You're the second one who suggested not making 'pbs_release_nodes -j ' a required option, rather if it's not given, it's likely called inside a job where pbs_release_nodes can just get the jobid from $PBS_JOBID environment variable. Initially, I didn't want to do this because pbs_release_nodes may not just be applying to running jobs but also with reservations via a new option later, say -r. But I'm getting convinced that we should allow what you suggested. Unless someone objects, I'll go ahead and make the EDD change.
As mom holds onto the data for the job, it will also be saved on disk in the internal job files. So if MOM is restarted, it will just recover the data form the job file.
Yes, the trouble is in releasing individual vnodes managed by a cpuset mom. We can enhance pbs_release_nodes to work with cpuset-ed moms on the next release. It's not targeted for this initial version.
Yes, I think the clause "until the entire cgroup is released for the job" should be added.
The information can be obtained from the server_logs much like how it works with other other PBS commands like qrun executed by non-root. This reminds me, I need to put in the EDD that if pbs_release_nodes fails with "Unauthorized User", then server_logs would show the message like:
6/27/2017 15:13:45;0020;Server@corretja;Job;15.corretja;Unauthorized Request, request type: 90, Object: Job, Name: 15.corretja, request from: email@example.com
Good point. I'll replace "these nodes" with "node(s)" so it can be applied to both single nodes or multiple nodes lin the list on the error message.
As with the other cases, all vnodes specified in pbs_release_nodes must be releasable, but if one fails, like a Cray check, then none gets released.

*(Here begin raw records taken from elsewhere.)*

/-- External memory and the Page Map (12). -/
structure Mem where
  /-- DRAM contents by physical byte address 2^18 × PPN + offset; an unlisted byte reads 0; 12 R388; DESIGN CHOICE 0 (log 2) -/
  dram : List Host.Cell := []
  /-- codewords that read uncorrectable, by physical address div 64; 12 R379; empty -/
  bad : List Nat := []
  /-- channels M00 to M15; 12 R400 -/
  chans : Tbl Mc := []
  /-- Page Map, 16,777,216 entries of 40 bit; 12 R384; 0 -/
  map : Tbl PageEnt := []
  /-- Page Map journal, one copy of every entry; 12 R387; 0 -/
  journal : Tbl PageEnt := []
  /-- entries whose SRAM reads uncorrectable; 12 R387; empty -/
  mapBad : List Nat := []
  /-- PPNs freed and not yet zeroed; 12 R388; empty -/
  zeroing : List Nat := []
  /-- PPNs in use (mapped or reserved), the rest of the present pages being free; 12 R388; empty -/
  used : List Nat := []
  /-- page windows by 256 × die + window; 12 R386; closed -/
  wins : Tbl PageWin := []
  /-- corrections per physical page with FTs in the rolling 24 h; 12 R395; empty -/
  ceTimes : Tbl (List Nat) := []
  /-- retirement threshold; 8 bit; 12 R395; 8 -/
  threshold : Nat := 8
  /-- scrub period in hours; 16 bit; 12 R381; 24 -/
  scrubH : Nat := 24
  /-- migration of each port die; 12 R395; none -/
  mig : Tbl (Option Migration) := []
  /-- pages whose migration waits for its port die: (logical page, cause); 12 R395; empty -/
  migWait : List (Nat × Nat) := []
  /-- migrations stopped by an uncorrectable codeword: logical page; 12 R396; empty -/
  migStopped : List Nat := []
  /-- kept-page digests held across a reset; 128 bit; 12 R390; empty -/
  keptDig : Tbl (BitVec 128) := []
  /-- `KEPT_LOST` list: logical page and cause; 12 R391; empty -/
  keptLost : List (Nat × Nat) := []
  /-- commands waiting for zeroing: mailboxes; 12 R388; empty -/
  allocWait : List Nat := []
  /-- logical pages of the system area: 256 of the log ring, 258 of the Harvest store, 64 of the Harvest annex, 512 of the journal; 1,090 × 24
  bit; 05 R193, 10 R328, 12 R386, R387, 16 R519; empty -/
  system : List Nat := []
  /-- HDM decoder: base and size; 12 R398, 14 R435; PRESUMED off (log 11) -/
  hdmBase : Nat := 0
  hdmOn : Bool := false
  deriving DecidableEq, Repr

/-! ## Hub, flash, power and security (14 to 18) -/

/-- The Ernex image as flash holds it (16 R497): header fields and the bytes the digest covers. -/
structure Image where
  magic : BitVec 32 := 0
  format : Nat := 0
  asv : Nat := 0
  version : BitVec 32 := 0
  build : BitVec 32 := 0
  length : Nat := 0
  svn : Nat := 0
  digest : BitVec 384 := 0
  pubkey : BitVec 768 := 0
  sigR : BitVec 384 := 0
  sigS : BitVec 384 := 0
  bytes : List Byte := []
  deriving DecidableEq, Repr

/-- The device configuration block (16 R500). -/
structure ConfigBlock where
  seq : BitVec 16 := 0
  devId : Nat := 0xFFFF
  signedReq : Bool := false
  flashRepair : Bool := true
  syncFitted : Bool := false
  portEn : BitVec 24 := BitVec.allOnes 24
  ddrRateMax : Nat := 3
  mctpEid : Nat := 8
  minWidth : Nat := 6
  pmbus : List Nat := []
  hdmPageBase : Nat := 0
  hdmSize : Nat := 0
  digest : BitVec 384 := 0
  deriving DecidableEq, Repr

/-- A field defect ledger entry (16 R503). -/
structure LedgerEnt where
  kind : Nat := 0
  cls : Nat := 0
  id : Nat := 0
  ft : Nat := 0
  deriving DecidableEq, Repr

/-- The Ember record (16 R525). -/
structure EmberRec where
  seq : BitVec 16 := 0
  boot : Nat := 0
  partialScan : Bool := false
  ft : Nat := 0
  run : BitVec 64 := 0
  fails : List Nat := []
  deriving DecidableEq, Repr

/-- The boot record (16 R502). -/
structure BootRec where
  boots : Nat := 0
  resetFt : Nat := 0
  resetKind : Nat := 0
  hostCause : Nat := 0
  lastStep : Nat := 0
  deriving DecidableEq, Repr

/-- Boot flash (16 R495). Of the two-copy items that the Steward alone writes, each version after the last, the newest stands (R496, log 166); the
configuration block, whose `SEQ` the host chooses, has both copies. -/
structure Flash where
  /-- Ernex image; 32 MiB; 16 R495; DESIGN CHOICE none, a blank flash (log 12) -/
  image : Option Image := none
  /-- configuration block, its two copies; 4 KiB each; 16 R495, R500; none -/
  config : Option ConfigBlock := none
  configB : Option ConfigBlock := none
  /-- field defect ledger; up to 16,384 entries; 16 R503; empty -/
  ledger : List LedgerEnt := []
  /-- ledger entries not yet written to flash; 16 R503, R523; empty -/
  ledgerPend : List LedgerEnt := []
  /-- Ember record; 16 R525; none -/
  ember : Option EmberRec := none
  /-- memory defect ledger: (module serial, channel, page); up to 65,536; 12 R397; empty -/
  memLedger : List (Nat × Nat × Nat) := []
  /-- boot record; 16 R502; zero -/
  boot : BootRec := {}
  deriving DecidableEq, Repr

/-- One operator-key fuse slot (17 R546). -/
structure OpKey where
  hash : BitVec 384 := 0
  programmed : Bool := false
  revoked : Bool := false
  deriving DecidableEq, Repr
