/-- The 32 bytes of an outcome packet's payload (R47). -/
def outcomeBytes (o : OutcomePkt) : List Byte :=
  leBytes 8 o.step ++ leBytes 2 o.herald ++ leBytes 1 o.group ++ leBytes 1 (outcomeCode o.outcome) ++ leBytes 1 o.attempt ++
    leBytes 1 o.reason ++ leBytes 2 o.missing ++ leBytes 2 o.firstMissing ++ leBytes 2 0 ++ leBytes 4 o.latest ++ leBytes 8 o.decideFt

/-- A packet of the commit traffic class from this hub to the hub of a device (R350 to R352).
The fields that no rule fixes for it, hub index, tag, argument and address, are 0 (log 83). -/
def State.commitPacket (s : State) (dest part : Nat) (kind : PKind) (payload : List Byte) : Packet :=
  { destDev := dest, destKind := .hub, srcDev := s.hub.devId, srcKind := .hub, kind, cls := 0, srcPart := part, payload }

/-- A vote on its way to a Herald device (R43). -/
def State.votePacket (s : State) (dest : Nat) (v : Vote) : Packet := s.commitPacket dest v.part .vote (voteBytes v)

/-- A `HERALD_QUERY` that carries a vote (R50). -/
def State.queryPacket (s : State) (dest : Nat) (v : Vote) : Packet := s.commitPacket dest v.part .heraldQuery (voteBytes v)

/-- An outcome on its way to a member (R47); a Herald context belongs to no partition, and its `SRC_PART` is 0 (log 83). -/
def State.outcomePacket (s : State) (dest : Nat) (o : OutcomePkt) : Packet := s.commitPacket dest 0 .outcome (outcomeBytes o)

/-! ## MSI-X (R462) -/

/-- Signal a vector whose source is enabled: sent when its table entry is unmasked, else pending. -/
def State.msixFire (s : State) (v : Nat) : State :=
  let e := Tbl.get {} s.msix v
  if e.masked then { s with msix := Tbl.set {} v { e with pending := true } s.msix }
  else ({ s with msix := Tbl.set {} v { e with pending := false } s.msix }).emit (.msix v)

/-! ## Events (R458 to R461) -/

/-- The mask of a group at reset: all unmasked but `SEALED` (R461). -/
def maskDefault (key : Nat) : BitVec 64 := if key % 256 = 4 then 0x20 else 0

/-- Whether an event code is masked at a destination (R461). -/
def State.masked (s : State) (dest code : Nat) : Bool :=
  let key := 256 * dest + code / 256 % 256
  bitAt (Tbl.get (maskDefault key) s.ev.masks key) (code % 64)

/-- The 64 bytes of an event record (R458). -/
def eventBytes (e : EventRec) : List Byte :=
  leBytes 8 e.ft ++ leBytes 8 e.eseq ++ leBytes 2 e.code ++ leBytes 1 e.part ++ leBytes 1 (b1 e.phase) ++
    leBytes 4 e.count ++ leBytes 40 e.arg.toNat

/-- Records of the event ring that the host has not consumed. -/
def State.evUnconsumed (s : State) : Nat := (s.ev.tail + 2048 - s.ev.head) % 2048

/-- Whether the event ring is full (R460). -/
def State.evFull (s : State) : Bool := (s.ev.tail + 1) % 2048 == s.ev.head

/-- Vector 16: fires when at least `EV_MARK` records are unconsumed and the hold-off has elapsed (R459). -/
def State.evSignal (s : State) : State :=
  let due : Bool := match s.ev.lastIrq with
    | none => true
    | some f => decide (f + s.ev.holdoff * ftUs ≤ s.now)
  if s.ev.enable ∧ (if s.ev.mark = 0 then 1 else s.ev.mark) ≤ s.evUnconsumed ∧ due then
    ({ s with ev := { s.ev with lastIrq := some s.now } }).msixFire 16
  else s

/-- Write a record at `EV_TAIL` (R459); vector 17 signals that the ring has become full (R462). -/
def State.evWrite (s : State) (e : EventRec) : State :=
  let r := { e with phase := s.ev.phase }
  let t := (s.ev.tail + 1) % 2048
  let s := ({ s with ev := { s.ev with ring := Tbl.set {} s.ev.tail r s.ev.ring, tail := t,
                                       phase := if t = 0 then !s.ev.phase else s.ev.phase } }).evSignal
  if s.evFull then s.msixFire 17 else s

Yes, that would be a nice option. We can add this enhancement on the next release of node ramp down feature.
Of course qstat will not be called automatically by pbs_release_nodes! It's not meant to be implied that way.
The release vnode early request from pbs_release_nodes (i.e. IM_DELETE_JOB2) is different from a normal delete job request (i.e.qdel/IM_DELETE_JOB) as the former happens and the entire job has not ended yet, whereas the latter, the job is at the end. So the former, execjob_epilogue executes while the latter the execjob_end hook. So yes, sites will be made aware of this via our documentation.
I'm just being consistent with the other PBS api functions. All the 'extend' parameters are of "char *" type. Perhaps it will be an infrastructure project in PBS later to convert all the types to "void *".
Ok, will fix this.
I've actually highlighted them in different colors blue, green, red...
No, it's only when there's a release nodes action. I'll need to clarify that the new accounting records appear as a result of release node action.
Yes, this needs to be defined exactly in the EDD.
Refers to a PBS facility.
It supposed to be a period (.). I'll fix.
I'll change it to "cpu(s)" so it can be applied to both cases.
It's a private, experimental interface, showing some internal attributes that may be added to later. I've actually listed what's there so far, but it could get added to later.